Ewa Look : "J’ai commencé à faire des portraits en particulier car cela me semblait être un objectif très précis et gérable. Et il y a des mondes entiers dans le visage humain. Par dépeindre un visage, vous dépeignez tout". 

Et technologiquement comment cela se passe ?
Ewa Look : "Des ciseaux et de la colle ! Je commence par regarder des images dans des magazines et d'autres médias et je laisse mon imagination voir les possibilités d'abstraction et de combinaison. Puis je découpe. Les éléments découpés peuvent rester sur place pendant un certain temps jusqu'à ce que j'en aie besoin pour quelque chose. Puis j'assemble et je colle. C'est assez simple".  
Simple et analogique, donc. Et cette simplicité perdure visuellement jusque dans ces visages découpés-défigurés-transcendés, et c’est là, la grande force d’Ewa.

Ewa Look : "Parfois, ce sont des personnes réelles qui m'inspirent, parfois non. Et en général, tout ce qui m'entoure m'inspire".

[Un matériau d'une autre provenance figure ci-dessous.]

-- ==== Sys2Proof/Machine/Spans.lean ====
section
/-! DEFINITION. Machine/Spans.lean: the change of a span between relay-through and cut (R52, R53), and what its two
receivers do with a copper frame (R44, R45, R47, R48). -/

namespace Sys2Proof.Machine

/-! ### Changing the span state -/

/-- The SPAN_STATE notice of a span in a state (section 3.5). -/
def spanEvent (span : Nat) (st : SpanState) : Event :=
  { cls := .spanState, subject := some (.span span), cause := none, value := valueOf st.code }

/-- A span becomes cut (R53); its first frame after this event begins the insertion of markers (R46). -/
def State.becomeCut (s : State) (span : Nat) : State :=
  (s.modSpan span (fun x => { x with state := .inserted, relay := true, marking := false, lossCount := 0 })).reconditionAll
    (circuitsOf span)

/-- A declared MARKER_LOSS clears, with the clearing handed to the Fault Unit (R48). -/
def State.clearMarkerLoss (s : State) (span : Nat) : State :=
  if (s.span span).markerLoss then
    (s.modSpan span (fun x => { x with markerLoss := false })).clearFault .markerLoss span
  else s

/-- A span becomes relay-through, and marker insertion stops (R46, R53). -/
def State.becomeThrough (s : State) (span : Nat) : State :=
  ((s.modSpan span (fun x => { x with state := .bypass, relay := false, marking := false, lossCount := 0 })).clearMarkerLoss
    span).reconditionAll (circuitsOf span)

/-- A span takes a new state, with the effects of R53 where its relay moves, and a SPAN_STATE notice. A drain that
was owed at the present boundary is no longer owed. -/
def State.moveSpan (s : State) (span : Nat) (new : SpanState) : State :=
  let old := (s.span span).state
  let s0 := s.forget (.drainComplete span)
  let s1 :=
    if old.cut = new.cut then s0.modSpan span (fun x => { x with state := new })
    else if new.cut then s0.becomeCut span
    else s0.becomeThrough span
  s1.raise (spanEvent span new)

/-- The state a completed drain leaves, and none where no drain is pending (R52). -/
def SpanState.drained : SpanState → Option SpanState
  | .bypass => none
  | .drainIn => some .inserted
  | .inserted => none
  | .drainOut => some .bypass

/-- The number of equipped circuits of a span whose call state is not IDLE (R52, R56). -/
def State.notIdle (s : State) (span : Nat) : Nat :=
  ((circuitsOf span).filter (fun n => (s.circuit n).equipped && (s.circuit n).call != .idle)).length

/-- The drain test of one span, with its completion (R52). -/
def State.drainTest (s : State) (span : Nat) : State :=
  match (s.span span).state.drained with
  | none => s
  | some new => if s.notIdle span = 0 then s.moveSpan span new else s

/-! ### Receiving copper frames -/

/-- The run count and status after a framing slot is examined (R44). -/
def Framing.examine (f : Framing) (correct : Bool) : Framing :=
  let good := (correct :: f.good).take 16
  if f.los then
    if correct then
      if 3 ≤ f.run + 1 then { los := false, run := 0, good := good } else { f with run := f.run + 1, good := good }
    else { f with run := 0, good := good }
  else if correct then { f with run := 0, good := good }
  else if 4 ≤ f.run + 1 then { los := true, run := 0, good := good }
  else { f with run := f.run + 1, good := good }

/-- All the frames that carried a code had correct patterns (R44; log entry 11). -/
def arrivalComplete (x : CodeArrival) (f : Framing) : Bool := x.parts.all (fun k => f.good.getD k false)

/-- The code that completes for a channel with a frame; the later entry stands where a frame names two. -/
def completedCode (f : Framing) (codes : List CodeArrival) (channel : Nat) : Option Code :=
  (codes.reverse.find? (fun x => x.channel == channel && arrivalComplete x f)).map CodeArrival.code

/-- What a correct frame recovers for a channel (R44). -/
def Recovered.recover (r : Recovered) (f : Framing) (samples : List Byte) (codes : List CodeArrival)
    (channel : Nat) : Recovered :=
  { r with
    sample := samples.getD (channel - 1) r.sample
    code := (completedCode f codes channel).getD r.code }

/-- One channel at one side after a frame: recovery from a correct frame, and at a declaration of loss the code that
stood is held (R42, R43, R44). -/
def Recovered.step (r : Recovered) (f : Framing) (correct lost : Bool) (samples : List Byte)
    (codes : List CodeArrival) (channel : Nat) : Recovered :=
  let r1 := if correct then r.recover f samples codes channel else r
  if lost then { r1 with held := r1.code } else r1

/-- The channel of a circuit within its span (R2). -/
def channelOf (circuit : Nat) : Nat := circuit % 30 + 1

/-- The spare-bit history after a frame (R47). -/
def historyAfter (history : List Bool) (correct spare lost : Bool) : List Bool :=
  if lost then []
  else if correct then (if history.length < 7 then history ++ [spare] else history.tail ++ [spare])
  else []

/-- A copper marker is recognised at a frame (R47). -/
def isCopperMarker (history : List Bool) (correct spare : Bool) : Bool :=
  correct && spare && decide (history.length = 7) && history.all (fun b => !b)

def Span.framing (x : Span) : Side → Framing
  | .line => x.line
  | .switch => x.switch

def Span.setFraming (x : Span) (side : Side) (f : Framing) : Span :=
  match side with
  | .line => { x with line := f }
  | .switch => { x with switch := f }

def Channel.modSide (x : Channel) (side : Side) (f : Recovered → Recovered) : Channel :=
  match side with
  | .line => { x with line := f x.line }
  | .switch => { x with switch := f x.switch }

/-- The condition a side declares (R45). -/
def lossKind : Side → FaultKind
  | .line => .copperLos
  | .switch => .switchLos

/-- The records of a span and of its channels after a frame at one side (R44, R47). -/
def State.recordCopper (s : State) (side : Side) (span : Nat) (correct spare : Bool) (samples : List Byte)
    (codes : List CodeArrival) : State :=
  let old := (s.span span).framing side
  let new := old.examine correct
  let lost := !old.los && new.los
  let s1 := { s with channels := Table.mapIdx s.channels (fun n x =>
    if spanOf n = span then x.modSide side (fun r => r.step new correct lost samples codes (channelOf n)) else x) }
  s1.modSpan span (fun x =>
    match side with
    | .line => { x.setFraming side new with history := historyAfter x.history correct spare lost }
    | .switch => x.setFraming side new)

/-- A change of framing status is handed to the Fault Unit (R45). -/
def State.handLoss (s : State) (side : Side) (span : Nat) (before after : Bool) : State :=
  if before = after then s
  else if after then s.declare (lossKind side) span
  else s.clearFault (lossKind side) span

/-- The marker test of a frame finds no marker: the count rises where the span is cut and the peer is present, to at most
1024, and once in a frame (R48; log entry 19). -/
def Span.missMarker (x : Span) (present : Bool) : Span :=
  if x.tested then x
  else { x with
    tested := true
    lossCount := if x.state.cut ∧ present then min Config.markerLossLimit (x.lossCount + 1) else x.lossCount }

/-- A span's frame carried no marker (R48). -/
def State.missMarker (s : State) (span : Nat) : State := s.modSpan span (fun x => x.missMarker s.peerPresent)

/-- The span record at a recognised marker (R47, R48). -/
def State.markSpan (s : State) (span : Nat) : State :=
  (s.modSpan span (fun x => { x with tc := some s.frameCount, tested := true, lossCount := 0 })).clearMarkerLoss span

/-- MARKER_LOSS is due on a span (R48). -/
def Span.lossDue (x : Span) : Bool := x.state.cut && decide (Config.markerLossLimit ≤ x.lossCount) && !x.markerLoss

/-- MARKER_LOSS is declared where it is due (R48). -/
def State.declareMarkerLoss (s : State) (span : Nat) : State :=
  if (s.span span).lossDue then
    (s.modSpan span (fun x => { x with markerLoss := true })).declare .markerLoss span
  else s

end Sys2Proof.Machine
end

Le portrait ci-dessous est : 
"Florence, jeune veuve de 65 ans, a épousé un homme très strict, qui l'a toujours poussée à se maquiller et à couvrir ses cheveux gris. Après sa mort, Florence a commencé à se découvrir, à aimer sa beauté naturelle et les talons hauts de Christian Louboutin. Aujourd'hui, elle s'en moque, elle met son rouge à lèvres et c'est tout".